In The Field—Conversations With Our Contributors: Sam Stokely

by Apr 15, 2025

What was the spark behind your poem, “Ark/ee/awl/uh/gee,” that appears in Volume 27?

The spark was an ancient, buried loneliness that hit me while I was at home on an average day. Other disabled people might experience a similar feeling at times—knowing that every day will be a fight for life, and there’s often not a pearl at the end of all the physical and emotional pressure. I think I also rewatched Jurassic Park.

You use a lot of geographical references (“flashed forged rivers/sunken atolls”) within this piece. How did you come up with the idea of equating the body to geographical space?

This was easily the hardest question here because I think I lack the words to pinpoint a time when the body and the land were separated in my mind. My skin shifts like tectonic plates, blisters come and go like severe storms; when I bleed, I am the Mississippi River, remembering.

The ending, “to you know/what it’s like to feel/the pearl under your skin/not even bone can convince/doesn’t exist” is haunting. Can you talk a little about why you chose to end on this note, and what drew you to this particular ending?

There are tiny white balls called milia that grow under the skin inside damaged hair follicles, as I’ve come to understand it. You mostly see them in babies around their eyes and mouths, but they are especially prevalent in people with Epidermolysis Bullosa, and when they’ve been growing out of sight for long enough, they become, almost literally, perfectly hard little pearls that, using a small sewing needle, I can pop out of my skin like spring loaded relief. Often I don’t see the milia, but, like the princess’ pea, I feel something inside me, under the skin, stretching my flesh from the inside, and so I dig, and I dig, probing for the fossil that stops my tool in its tracks, knowing I’ve found the motherlode. Occasionally I’m wrong, and I can’t find the pearl, can’t put to rest the feeling of stranger living under my skin, and I know, like a when I’m writing a poem, that I have to stop before I’m left with a sink full of blood and not much else.

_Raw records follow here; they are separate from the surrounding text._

/-- R374: a channel with bytes to send starts with the frames it may send. -/
theorem Dev.putCommand_sends_facts {d : Dev} {n node : Nat} {reg : Bool} (hnode : node < 2 ^ 13) (hrun : d.halted = false)
    (hfree : (d.putChan n).busy = false) (h : ¬ (d.netUp = false ∨ node ∉ d.net.members ∨ (d.peer node).lost = true))
    (hlen : 0 < d.fget (F.TR_PUT_LEN_LEN n)) :
    let src := d.fget (F.TR_PUT_SRC_LO_ADDR n) + d.fget (F.TR_PUT_SRC_HI_ADDR n) * 2 ^ 32
    let len := d.fget (F.TR_PUT_LEN_LEN n)
    let limit := d.payloadLimit
    let t := d.putCommand n node reg
    (∀ o k, o + k ≤ len → d.poisoned (src + o) k = false) →
    ((t.putChan n).busy = true ∧ (t.putChan n).node = node ∧ (t.putChan n).reg = reg ∧ (t.putChan n).len = len
      ∧ (t.putChan n).sent = min len (64 * limit)
      ∧ (∀ i, i < 64 → i * limit < len → ∃ f : Frame, d.Goes t f ∧ f.type = 4 ∧ f.dst = node ∧ f.off = i * limit ∧ f.frag = i
          ∧ f.payload = d.engBytes (src + i * limit) (min limit (len - i * limit)))
      ∧ t.pipes = d.pipes ∧ t.jamb = d.jamb ∧ t.mem = d.mem ∧ t.host = d.host) ∧ t.reacts = d.reacts := by
  intro src len limit t hclean
  let e := (d.putAsked n node reg).setPut n (d.putStart n node reg)
  have ht : t = e.pumpPut n 64 := (Dev.putCommand_of_member hnode hrun hfree h).trans (if_neg (by omega))
  have hchan : e.putChan n = d.putStart n node reg := Dev.putChan_setPut _ _ _
  have hreads : e.ReadsAs d := ⟨rfl, rfl, rfl, rfl⟩
  have hlimit : e.payloadLimit = limit := Dev.payloadLimit_congr rfl
  have hup : e.netUp = true := by
    have hasked := (d.putAsked_facts n reg hnode).2.2.2.2.2
    exact hasked.trans (by simpa using fun hdown => h (.inl hdown))
  obtain ⟨hemits, ⟨l, hlast⟩, hframes⟩ := Dev.pumpPut_facts n 64 e hup hrun (by rw [hchan]; rfl) (by rw [hchan]; exact le_rfl)
    (by rw [hchan]; exact Nat.zero_le _) (fun o k hok => by
      rw [hchan] at hok ⊢
      rw [hreads.poisoned]
      exact hclean o k hok)
  rw [hchan, hlimit] at hlast hframes
  rw [ht]
  refine ⟨⟨?_, ?_, ?_, ?_, ?_, fun i hi hil => ?_, hemits.pipes, hemits.jamb, hemits.mem, hemits.host⟩, hemits.reacts⟩
  · rw [hlast]; rfl
  · rw [hlast]; rfl
  · rw [hlast]; rfl
  · rw [hlast]; rfl
  · rw [hlast]
    change min len (0 + 64 * limit) = _
    rw [Nat.zero_add]
  · have hsent : (d.putStart n node reg).sent + i * limit = i * limit := Nat.zero_add _
    have hframe := hframes i hi
    rw [hsent] at hframe
    obtain ⟨f, hf, htype, hdst, hoff, hfrag, hpayload⟩ := hframe hil
    refine ⟨f, hf.of_sameWays (.of_net rfl rfl), htype, hdst, hoff, ?_, ?_⟩
    · rw [hfrag, Nat.mul_div_cancel _ d.payloadLimit_pos]
    · rw [hpayload, hreads.engBytes]
      rfl

/-- R374: a channel that is busy takes no notice. -/
theorem Dev.putCommand_busy_facts {d : Dev} {n node : Nat} {reg : Bool} (hbusy : (d.putChan n).busy = true) :
    let t := d.putCommand n node reg
    (t.net = d.net ∧ t.pipes = d.pipes ∧ t.jamb = d.jamb ∧ t.mem = d.mem ∧ t.host = d.host) ∧ t.reacts = d.reacts := by
  have ht : d.putCommand n node reg = d.putAsked n node reg := if_pos (.inr hbusy)
  intro t
  rw [show t = _ from ht]
  exact ⟨⟨rfl, rfl, rfl, rfl, rfl⟩, rfl⟩

/-! ### SHUFFLE_OUT (R365) -/

theorem Dev.txFlow_congr {d e : Dev} (h : e.net.tx = d.net.tx) (c n : Nat) : e.txFlow c n = d.txFlow c n := by
  rw [Dev.txFlow, Dev.txFlow, h]

theorem Dev.SendsOut.txFlow {d t : Dev} (h : d.SendsOut t) (c n : Nat) : t.txFlow c n = d.txFlow c n := by
  obtain ⟨p, q, r, hnet⟩ := h.net
  exact Dev.txFlow_congr (by rw [hnet]) c n

/-- A change of a SHUFFLE_OUT's flow is what is read of it. -/
theorem Dev.txFlow_mapTx (d : Dev) (c n : Nat) {f : TxFlow → TxFlow} (hctx : ∀ t, (f t).ctx = t.ctx) (hnode : ∀ t, (f t).node = t.node) :
    (d.mapTx c n f).txFlow c n = (d.txFlow c n).map f := by
  have hfind : ∀ l : List TxFlow, (l.map (fun t => if t.ctx = c ∧ t.node = n then f t else t)).find? (fun t => decide (t.ctx = c ∧ t.node = n))
      = (l.find? (fun t => decide (t.ctx = c ∧ t.node = n))).map f := fun l => by
    induction l with
    | nil => rfl
    | cons t l ih =>
      by_cases ht : t.ctx = c ∧ t.node = n
      · simp [ht, hctx, hnode]
      · simp only [List.map_cons, if_neg ht, List.find?_cons, decide_eq_false ht, ih]
  exact hfind d.net.tx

What is the significance of the title broken into syllables? Did the shape of the poem come right away or later in the process of creation?

Two questions in a trench coat! Re: the title—it seemed to echo many of the ideas and images that birthed the poem: the aged layers of dirt that represent times & eras, the idea that geography & time are pre & post language, the different sections of the finger where milia most often live. Once I broke it up phonetically, I also appreciated the words and ideas I was given: the “uh”s and “gee”s of people trying to navigate conversation with disabled people, the sharpness of an awl piercing leathery skin, an ark where loneliness was spiritually mandated out of existence by systemic soulmates. 

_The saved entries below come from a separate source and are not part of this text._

open Sys2Proof Sys2Proof.Machine

/-! ### Encoding (spec/30_encoding.md) -/

/-- Words of spec/95_test_vectors.md section 2.1 decode as that table says (the opcode map is the spec's own, D4; log 9). -/
def Obligations.SpecWordsDecodeAsListed : Prop :=
  decodeWord 0x6A07 = .ok (.ldi 10 0x07) ∧ decodeWord 0xA2F0 = .ok (.ldidx 0x2F0) ∧
  decodeWord 0xD125 = .ok (.draw 1 2 5) ∧ decodeWord 0x8ABE = .ok (.shl 10 11) ∧
  decodeWord 0x2FFF = .ok (.call 0xFFF) ∧ decodeWord 0xF565 = .ok (.load 5) ∧ decodeWord 0x00E0 = .ok .cls ∧
  decodeWord 0x076A = .error (.unknownOpcode 0x076A) ∧ decodeWord 0x5011 = .error (.unknownOpcode 0x5011) ∧
  decodeWord 0x8018 = .error (.unknownOpcode 0x8018) ∧ decodeWord 0xE09F = .error (.unknownOpcode 0xE09F) ∧
  decodeWord 0xF01F = .error (.unknownOpcode 0xF01F)

/-- Decoding the two bytes of any instruction gives it back, with every operand at every value, and the bytes after it
(spec/30_encoding.md sections 2 to 4; D4, log 9). -/
def Obligations.DecodeInvertsEncode : Prop :=
  ∀ (i : Instr) (rest : List Byte), decode (encodeBytes i ++ rest) = .ok (i, rest)

/-- Every word that decodes is the encoding of what it decodes to: no bit of a word is dropped, and no two words are one
instruction (spec/30_encoding.md sections 2 to 4; D4, log 9). -/
def Obligations.EncodeInvertsDecode : Prop :=
  ∀ (op : Word) (i : Instr), decodeWord op = .ok i → encode i = op

/-- The procedure of R94 and the table of R96 agree: a word matches the row of an instruction under its mask exactly if it
decodes to an instruction of that row (spec/30_encoding.md sections 3, 4, 6; D4, D5; logs 9, 10). -/
def Obligations.RowMatchesExactlyWhenDecoded : Prop :=
  ∀ (op : Word) (i : Instr),
    (op &&& i.mask).toNat = i.matchBits ↔
      ∃ j, decodeWord op = .ok j ∧ j.matchBits = i.matchBits ∧ j.mask = i.mask

/-- The words that decode to no instruction are exactly those R95 lists, and each is refused by its own value
(spec/30_encoding.md section 5; strict nibbles are the spec's decision D5, log 10). -/
def Obligations.UnknownWordsAreExactlyListed : Prop :=
  ∀ op : Word, (IllegalWord op ↔ decodeWord op = .error (.unknownOpcode op)) ∧
    (IllegalWord op ↔ ¬ ∃ i, decodeWord op = .ok i)

/-! ### The cycle (spec/40_cycle_step.md) -/

/-- A step of a running core is Execute of the instruction decoded from the two bytes at `pc`, on the state with `dirty`
cleared; around it, unless the instruction raised a fatal, both timers are ticked if the cycle asks, `initial` is cleared,
and the model's own bookkeeping goes on (draw counter, inputs used up; log 4). (R120) -/
def Obligations.StepRunsDecodedInstruction : Prop :=
  ∀ (s t : State) (i : Instr), s.Fetches i → exec i { s with dirty := false } = .next t →
    step s = .next
      (if t.halted = true then { t with inputs := t.inputs.tail }
       else { t with
          dt := if t.input.tickTimers = true then tick t.dt else t.dt
          st := if t.input.tickTimers = true then tick t.st else t.st
          initial := false, draws := t.draws + 1, inputs := t.inputs.tail })

/-- Fetch reads two bytes at `pc`, the first the high one, and faults with MemoryOutOfRange and the address `pc + 1` when
`pc` is 4095 or more (R66, R68). -/
def Obligations.FetchIsBigEndianAndRangeChecked : Prop :=
  ∀ s : State,
    (s.pc.toNat + 1 ≤ 4095 → s.fetch = .ok (BitVec.ofNat 16 s.opAt)) ∧
    (4095 ≤ s.pc.toNat → s.fetch = .error (.memoryOutOfRange, s.pc.toNat + 1))

/-- A running core takes the fatal of the first sub-step that raises one: MemoryOutOfRange with `pc + 1` if it cannot fetch,
else UnknownOpcode with the word if the word is no instruction (spec/60_exceptions.md section 3; that a fatal is a next state
is the model's reading, log 1). -/
def Obligations.FetchAndDecodeFaultsAreFatal : Prop :=
  ∀ s : State, s.halted = false →
    (4095 ≤ s.pc.toNat → ∃ t, step s = .next t ∧ t.Fatal .memoryOutOfRange (s.pc.toNat + 1)) ∧
    (s.pc.toNat ≤ 4094 → ∀ e, decodeWord (BitVec.ofNat 16 s.opAt) = .error e →
      ∃ t, step s = .next t ∧ t.Fatal .unknownOpcode s.opAt)

/-- The next program counter of every instruction that completes, at an address from which an instruction can be fetched:
the table of spec/40_cycle_step.md section 3; CALL has pushed `pc0 + 2`. That JMPV0 is not reduced is the spec's decision D26
(log 20). -/
def Obligations.NextPcFollowsTable : Prop :=
  ∀ (i : Instr) (s t : State), s.pc.toNat ≤ 4094 → exec i s = .next t → t.halted = false →
    t.pc.toNat = nextPc i s ∧ ∀ nnn, i = .call nnn → (t.stackAt s.depth).toNat = s.pc.toNat + 2

/-- The tick comes after Execute: in a completed cycle both timers are what Execute left, less one if asked and not already
zero, and nothing else that Execute left changes but `initial`, which is cleared (spec/40_cycle_step.md section 3,
spec/10_state.md section 5; the model's own `draws` and `inputs` go on, log 4). -/
def Obligations.TimersTickAfterExecute : Prop :=
  ∀ (s u : State) (i : Instr), s.Fetches i → exec i s.clearDirty = .next u → u.halted = false →
    ∃ t, step s = .next t ∧
      t.dt.toNat = (if s.input.tickTimers = true then u.dt.toNat - 1 else u.dt.toNat) ∧
      t.st.toNat = (if s.input.tickTimers = true then u.st.toNat - 1 else u.st.toNat) ∧
      t.initial = false ∧
      { t with dt := u.dt, st := u.st, initial := u.initial, inputs := u.inputs, draws := u.draws } = u

/-- After a completed cycle `dirty` is 1 exactly if the cycle executed CLS or DRAW (spec/10_state.md section 6, where the spec
marks it as its own derivation). -/
def Obligations.DirtyExactlyAfterClsOrDraw : Prop :=
  ∀ (s t : State) (i : Instr), s.Fetches i → step s = .next t → t.halted = false →
    (t.dirty = true ↔ i = .cls ∨ ∃ x y n, i = .draw x y n)

/-- A cycle has one of three outcomes (spec/00_scope.md section 7): a halted core does nothing; a running core completes and
runs on; or it takes a fatal of the closed list, never the unreachable one. There is no fourth: a step always answers a next
state. That a fatal is a next state is the model's reading (log 1). -/
def Obligations.CycleHasThreeOutcomes : Prop :=
  ∀ s : State, ∃ t, step s = .next t ∧
    ((s.halted = true ∧ t = s) ∨
     (s.halted = false ∧ t.halted = false ∧ t.faultCause = s.faultCause ∧ t.faultInfo = s.faultInfo) ∨
     (s.halted = false ∧ ∃ cause info, t.Fatal cause info ∧ cause ≠ .registerOutOfRange))

/-- A halted core ignores `cycle`, whatever its inputs, and accepts `clear_dirty`, which changes only `dirty`
(spec/60_exceptions.md section 2; the latch is the spec's decision D14, log 1). -/
def Obligations.HaltedCoreIgnoresCycle : Prop :=
  ∀ (s : State) (inp : CycleInputs), s.halted = true →
    step s = .next s ∧ perform (.cycle inp) s = .next s ∧ perform .clearDirty s = .next { s with dirty := false }

/-- No sequence of commands other than reset clears a fault latch or changes what it recorded (spec/60_exceptions.md
section 2; D14, log 1). -/
def Obligations.LatchStaysUntilReset : Prop :=
  ∀ (cs : List Command) (s t : State), s.halted = true → (∀ c ∈ cs, ∀ rom, c ≠ .reset rom) →
    performAll cs s = .next t → t.halted = true ∧ t.faultCause = s.faultCause ∧ t.faultInfo = s.faultInfo

/-- Which fatal an instruction takes: its own (`ownFatal`), and no other; without one the latch stays as it is
(spec/60_exceptions.md sections 1 and 3; causes 6 and 7 and the zero-length read are the spec's decisions D12, D13, D17;
logs 13, 14, 15). -/
def Obligations.InstructionsTakeOnlyTheirOwnFatal : Prop :=
  ∀ (i : Instr) (s : State), ∃ t, exec i s = .next t ∧
    (∀ cause info, ownFatal i s = some (cause, info) → t.Fatal cause info) ∧
    (ownFatal i s = none → t.halted = s.halted ∧ t.faultCause = s.faultCause ∧ t.faultInfo = s.faultInfo)

/-! ### Invariants -/

/-- The state after reset with an empty ROM meets the invariant (spec/70_reset_and_hazards.md section 1). -/
def Obligations.ResetMeetsInvariant : Prop := State.reset.Inv

/-- Every step keeps the invariant: memory canonical, depth within capacity, latch coherent, and while running `pc` at most
0x10FE and return addresses in 2..4096 (spec/10_state.md sections 2, 4, 9, where the spec derives the bound on `pc`). -/
def Obligations.StepKeepsInvariant : Prop :=
  ∀ s t : State, s.Inv → step s = .next t → t.Inv

/-- Every command of the host (a cycle with any inputs, `clear_dirty`, a reset with any ROM) keeps the invariant, from any state
that meets it; so every sequence of commands from reset leads only to states that meet it (spec/10_state.md sections 2, 4, 8, 9;
spec/40_cycle_step.md section 4). -/
def Obligations.EveryReachableStateMeetsInvariant : Prop :=
  (∀ (c : Command) (s t : State), s.Inv → perform c s = .next t → t.Inv) ∧
  ∀ (cs : List Command) (t : State), performAll cs State.reset = .next t → t.Inv

/-! ### What an instruction may change and read -/

/-- An instruction that completes changes no register but those R21 and R22 let it write (spec/10_state.md section 1). -/
def Obligations.OnlyNamedRegistersChange : Prop :=
  ∀ (i : Instr) (s t : State) (r : RegIdx), exec i s = .next t → t.halted = false → writesReg i r = false →
    t.reg r = s.reg r

/-- Every byte of memory is unchanged by an instruction that completes, unless it is BCD or DUMP; `I` is unchanged unless it
is LDIDX, ADDIDX or FONT (spec/20_memory.md section 1; spec/10_state.md section 3; spec/43_index_memory.md section 2). -/
def Obligations.MemoryAndIndexHaveTheirWriters : Prop :=
  ∀ (i : Instr) (s t : State), exec i s = .next t → t.halted = false →
    ((∀ x, i ≠ .bcd x ∧ i ≠ .dump x) → ∀ a, t.mem.read a = s.mem.read a) ∧
    ((∀ x nnn, i ≠ .ldidx nnn ∧ i ≠ .addidx x ∧ i ≠ .font x) → t.i = s.i)

/-- The stack is touched only by CALL and RET, the framebuffer only by CLS and DRAW, DT only by WRDT and ST only by WRST; no
instruction touches `initial` or the host's side of the model (spec/10_state.md sections 4 to 7). -/
def Obligations.StackDisplayTimersHaveTheirWriters : Prop :=
  ∀ (i : Instr) (s t : State), exec i s = .next t → t.halted = false →
    ((∀ nnn, i ≠ .ret ∧ i ≠ .call nnn) → t.stack = s.stack ∧ t.depth = s.depth) ∧
    ((∀ x y n, i ≠ .cls ∧ i ≠ .draw x y n) → t.fb = s.fb ∧ t.dirty = s.dirty) ∧
    ((∀ x, i ≠ .wrdt x) → t.dt = s.dt) ∧ ((∀ x, i ≠ .wrst x) → t.st = s.st) ∧
    t.initial = s.initial ∧ t.inputs = s.inputs ∧ t.draws = s.draws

Re: the shape—I tell myself, and my students, to stop writing boring poems. To me that doesn’t mean superfluous decoration, but rather a job assigned to me by the poem that I use every technique at my disposal to squeeze all the juice out of the poem. In this case, the shape serves many purposes, all designed to create more echoes bouncing around for the reader to catch. It is hopeful, pointing a way forward out of the loneliness and pain; it is sharp, like the archeological tools I use for my flesh digs; it lies in sections and layers like the millennia of souls I follow as a human and artist.

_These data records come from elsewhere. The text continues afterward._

-- ==== Sys2Proof/Tests/Slice0.lean ====
section
/-! SUPPORT. Tests: what the well-formedness checks refuse, one decoding per instruction from a word written out from the
spec's encoding, at most two single steps per instruction whose expected values are the rows of spec/95_test_vectors.md named
in each comment (derived there from the rules, not from this model), and for every obligation with hypotheses a witness that
meets them, clause by clause at boundary values. -/

namespace Sys2Proof.Tests

open Sys2Proof Sys2Proof.Machine

/-! ### Ill-formed operands are refused (R92) -/

theorem test_wellformed_refuses_register_16 : regFits 16 = false ∧ regFits 15 = true := by decide
theorem test_wellformed_refuses_byte_256 : byteFits 256 = false ∧ byteFits 255 = true := by decide
theorem test_wellformed_refuses_address_4096 : addrFits 4096 = false ∧ addrFits 4095 = true := by decide
theorem test_wellformed_refuses_rows_16 : rowsFit 16 = false ∧ rowsFit 15 = true := by decide
theorem test_wellformed_accepts_boundary : (Instr.draw 15 15 15).wellFormed = true ∧ (Instr.call 0xFFF).wellFormed = true := by
  decide

/-! ### Decoding: words written out from R91, R93 and R96 -/

theorem test_decode_fixed : decodeWord 0x00E0 = .ok .cls ∧ decodeWord 0x00EE = .ok .ret := ⟨rfl, rfl⟩

theorem test_decode_address :
    decodeWord 0x1ABC = .ok (.jmp 0xABC) ∧ decodeWord 0x2FFF = .ok (.call 0xFFF) ∧
    decodeWord 0xA2F0 = .ok (.ldidx 0x2F0) ∧ decodeWord 0xB210 = .ok (.jmpv0 0x210) := ⟨rfl, rfl, rfl, rfl⟩

theorem test_decode_immediate :
    decodeWord 0x3A07 = .ok (.skeqi 10 0x07) ∧ decodeWord 0x4B80 = .ok (.sknei 11 0x80) ∧
    decodeWord 0x6A07 = .ok (.ldi 10 0x07) ∧ decodeWord 0x71FF = .ok (.addi 1 0xFF) ∧
    decodeWord 0xC10F = .ok (.rnd 1 0x0F) := ⟨rfl, rfl, rfl, rfl, rfl⟩

theorem test_decode_two_registers :
    decodeWord 0x5120 = .ok (.skeqr 1 2) ∧ decodeWord 0x9EF0 = .ok (.skner 14 15) ∧ decodeWord 0x8120 = .ok (.mov 1 2) ∧
    decodeWord 0x8121 = .ok (.or 1 2) ∧ decodeWord 0x8122 = .ok (.and 1 2) ∧ decodeWord 0x8123 = .ok (.xor 1 2) :=
  ⟨rfl, rfl, rfl, rfl, rfl, rfl⟩

theorem test_decode_flag_producers :
    decodeWord 0x8124 = .ok (.add 1 2) ∧ decodeWord 0x8125 = .ok (.sub 1 2) ∧ decodeWord 0x8326 = .ok (.shr 3 2) ∧
    decodeWord 0x8127 = .ok (.rsub 1 2) ∧ decodeWord 0x8ABE = .ok (.shl 10 11) := ⟨rfl, rfl, rfl, rfl, rfl⟩

theorem test_decode_draw : decodeWord 0xD125 = .ok (.draw 1 2 5) := rfl

theorem test_decode_keys_and_timers :
    decodeWord 0xE39E = .ok (.skkd 3) ∧ decodeWord 0xE3A1 = .ok (.skku 3) ∧ decodeWord 0xF207 = .ok (.rddt 2) ∧
    decodeWord 0xF50A = .ok (.waitk 5) ∧ decodeWord 0xF315 = .ok (.wrdt 3) ∧ decodeWord 0xF318 = .ok (.wrst 3) :=
  ⟨rfl, rfl, rfl, rfl, rfl, rfl⟩

theorem test_decode_index_and_memory :
    decodeWord 0xF11E = .ok (.addidx 1) ∧ decodeWord 0xF329 = .ok (.font 3) ∧ decodeWord 0xF433 = .ok (.bcd 4) ∧
    decodeWord 0xFF55 = .ok (.dump 15) ∧ decodeWord 0xF565 = .ok (.load 5) := ⟨rfl, rfl, rfl, rfl, rfl⟩

/-- V-ENC-8, V-ENC-9, V-ENC-11, V-ENC-14, V-ENC-16, V-ENC-18: words of R95. -/
theorem test_decode_refuses_unknown_words :
    decodeWord 0x00E1 = .error (.unknownOpcode 0x00E1) ∧ decodeWord 0x0000 = .error (.unknownOpcode 0x0000) ∧
    decodeWord 0x901F = .error (.unknownOpcode 0x901F) ∧ decodeWord 0xE000 = .error (.unknownOpcode 0xE000) ∧
    decodeWord 0xF0FF = .error (.unknownOpcode 0xF0FF) ∧ decodeWord 0x0123 = .error (.unknownOpcode 0x0123) :=
  ⟨rfl, rfl, rfl, rfl, rfl, rfl⟩

/-- V-ENC-1, V-ENC-2: the first byte is the high one, and bytes after the word are left over. -/
theorem test_decode_bytes :
    decode [0x6A, 0x07, 0x99] = .ok (.ldi 10 0x07, [0x99]) ∧ decode [0x07, 0x6A] = .error (.unknownOpcode 0x076A) ∧
    decode [0x6A] = .error (.truncated [0x6A]) := ⟨rfl, rfl, rfl⟩

theorem test_encode_bytes :
    encodeBytes (.draw 1 2 5) = [0xD1, 0x25] ∧ encodeBytes (.shl 10 11) = [0x8A, 0xBE] ∧
    encodeBytes (.load 5) = [0xF5, 0x65] := by decide

theorem test_decode_table_word :
    decodeTableWord 16 0x6A07 = some (.ldi 10 0x07) ∧ decodeTableWord 16 0x0000 = none := by decide

/-! ### Helpers -/

/-- The inputs of a cycle in which nothing is asked and nothing is reported. -/
def idle : CycleInputs := { tickTimers := false, keyDown := 0, lastKey := none, randByte := 0 }

/-- A cycle that ticks. -/
def ticking : CycleInputs := { idle with tickTimers := true }

/-- "Fresh": after `reset(ROM)`, with the idle inputs for the next cycle. -/
def fresh : State := { State.reset with inputs := [idle] }

/-- Registers set one after the other. -/
def regs (s : State) (l : List (RegIdx × Byte)) : State := l.foldl (fun s p => s.setReg p.1 p.2) s

/-- Bytes put into memory. -/
def poke (s : State) (a : Nat) (bytes : List Byte) : State := { s with mem := s.mem.writeList a bytes }

/-- Pixels turned on. -/
def lit (s : State) (l : List (Fin 64 × Fin 32)) : State :=
  { s with fb := l.foldl (fun fb p => fb.setPixel p.1 p.2 true) s.fb }

/-- Every listed pixel is on. -/
def lights (s : State) (l : List (Fin 64 × Fin 32)) : Bool := l.all fun p => s.fb.pixel p.1 p.2

/-- Is the outcome a next state? -/
def isNext (o : Host.Outcome State Fault Refusal) : Bool :=
  match o with
  | .next _ => true
  | _ => false

/-- The next state of an outcome, `State.reset` where there is none. -/
def result (o : Host.Outcome State Fault Refusal) : State :=
  match o with
  | .next t => t
  | _ => State.reset

theorem next_result {o : Host.Outcome State Fault Refusal} (h : isNext o = true) : o = .next (result o) := by
  cases o with
  | next t => rfl
  | fault r => cases h
  | refused r => cases h

/-- One step with the word `w` at `pc` answers a next state of which `p` holds. -/
def check (s : State) (w : Nat) (p : State → Bool) : Bool :=
  isNext (step (s.withFetchWord 16 w)) && p (result (step (s.withFetchWord 16 w)))

/-- The fatal `(cause, info)` was taken. -/
def took (cause : Fault) (info : Nat) (t : State) : Bool :=
  t.halted && t.faultCause == some cause && t.faultInfo == some info

/-! ### Control flow (spec/95_test_vectors.md section 2.2) -/

/-- V-CF-1. -/
theorem test_jmp : check fresh 0x1204 (fun t => t.pc == 0x0204) = true := by decide
/-- V-CF-3. -/
theorem test_jmp_top : check fresh 0x1FFF (fun t => t.pc == 0x0FFF && !t.halted) = true := by decide
/-- V-CF-4. -/
theorem test_call :
    check { fresh with pc := 0x0202 } 0x2300
      (fun t => t.stackAt 0 == 0x0204 && t.depth == 1 && t.pc == 0x0300) = true := by decide
/-- V-CF-5. -/
theorem test_call_full :
    check { fresh with pc := 0x0202, depth := 16 } 0x2300 (took .stackOverflow 0x0204) = true := by decide
/-- V-CF-7. -/
theorem test_ret :
    check { fresh with pc := 0x0300, depth := 1, stack := fresh.stack.set 0 0x0204 (by decide) } 0x00EE
      (fun t => t.pc == 0x0204 && t.depth == 0) = true := by decide
/-- V-CF-8. -/
theorem test_ret_empty : check fresh 0x00EE (took .stackUnderflow 0) = true := by decide
/-- V-CF-9. -/
theorem test_jmpv0 : check (regs fresh [(0, 0x04)]) 0xB210 (fun t => t.pc == 0x0214) = true := by decide
/-- V-CF-10. -/
theorem test_jmpv0_above_memory : check (regs fresh [(0, 0xFF)]) 0xBFFF (fun t => t.pc == 0x10FE && !t.halted) = true := by
  decide
/-- V-CF-11. -/
theorem test_skeqi_taken : check (regs fresh [(10, 0x07)]) 0x3A07 (fun t => t.pc == 0x0204) = true := by decide
/-- V-CF-12. -/
theorem test_skeqi_not_taken : check (regs fresh [(10, 0x08)]) 0x3A07 (fun t => t.pc == 0x0202) = true := by decide
/-- V-CF-13. -/
theorem test_sknei_not_taken : check (regs fresh [(10, 0x07)]) 0x4A07 (fun t => t.pc == 0x0202) = true := by decide
/-- V-CF-14. -/
theorem test_sknei_taken : check fresh 0x4A07 (fun t => t.pc == 0x0204) = true := by decide
/-- V-CF-15. -/
theorem test_skeqr_taken : check (regs fresh [(1, 0x33), (2, 0x33)]) 0x5120 (fun t => t.pc == 0x0204) = true := by decide
/-- V-CF-16. -/
theorem test_skeqr_not_taken : check (regs fresh [(1, 0x33), (2, 0x34)]) 0x5120 (fun t => t.pc == 0x0202) = true := by decide
/-- V-CF-18. -/
theorem test_skner_taken : check (regs fresh [(1, 0x01), (2, 0x02)]) 0x9120 (fun t => t.pc == 0x0204) = true := by decide
/-- V-CF-19. -/
theorem test_skner_not_taken : check (regs fresh [(1, 0x02), (2, 0x02)]) 0x9120 (fun t => t.pc == 0x0202) = true := by decide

Do you find yourself circling back to particular themes in your writing?

Skin, politics, family is my go-to answer for what I “write about.” Skin because it has shaped who I am, politics because the radical idea that everyone be allowed a dignified life, that children deserve food, hospitals, all their limbs, is political, and family because it’s an idea I’m still working to understand.

What authors or titles have influenced you as a writer?

Inger Christensen, Monica Berlin, Olio, Spoon River Anthology, Gwendolyn Brooks, Sin Yong-Mok, Emily Oliver, Deborah Keenan, my Uncle Shawn’s life.

What are you working on now?

I am acutely interested in and investigating ways to take poetry from the page and into the world as an active disruptor and connector. Stay tuned.

Also, a book. And my IG: (@)bovinii

(This is unrelated to any question, but if Hamline follows through with the shuttering of their Writing Programs and of this very Water~Stone Review, they will feel the reverberations for generations and likely never will recover spiritually, artistically, academically. Sunset deez.)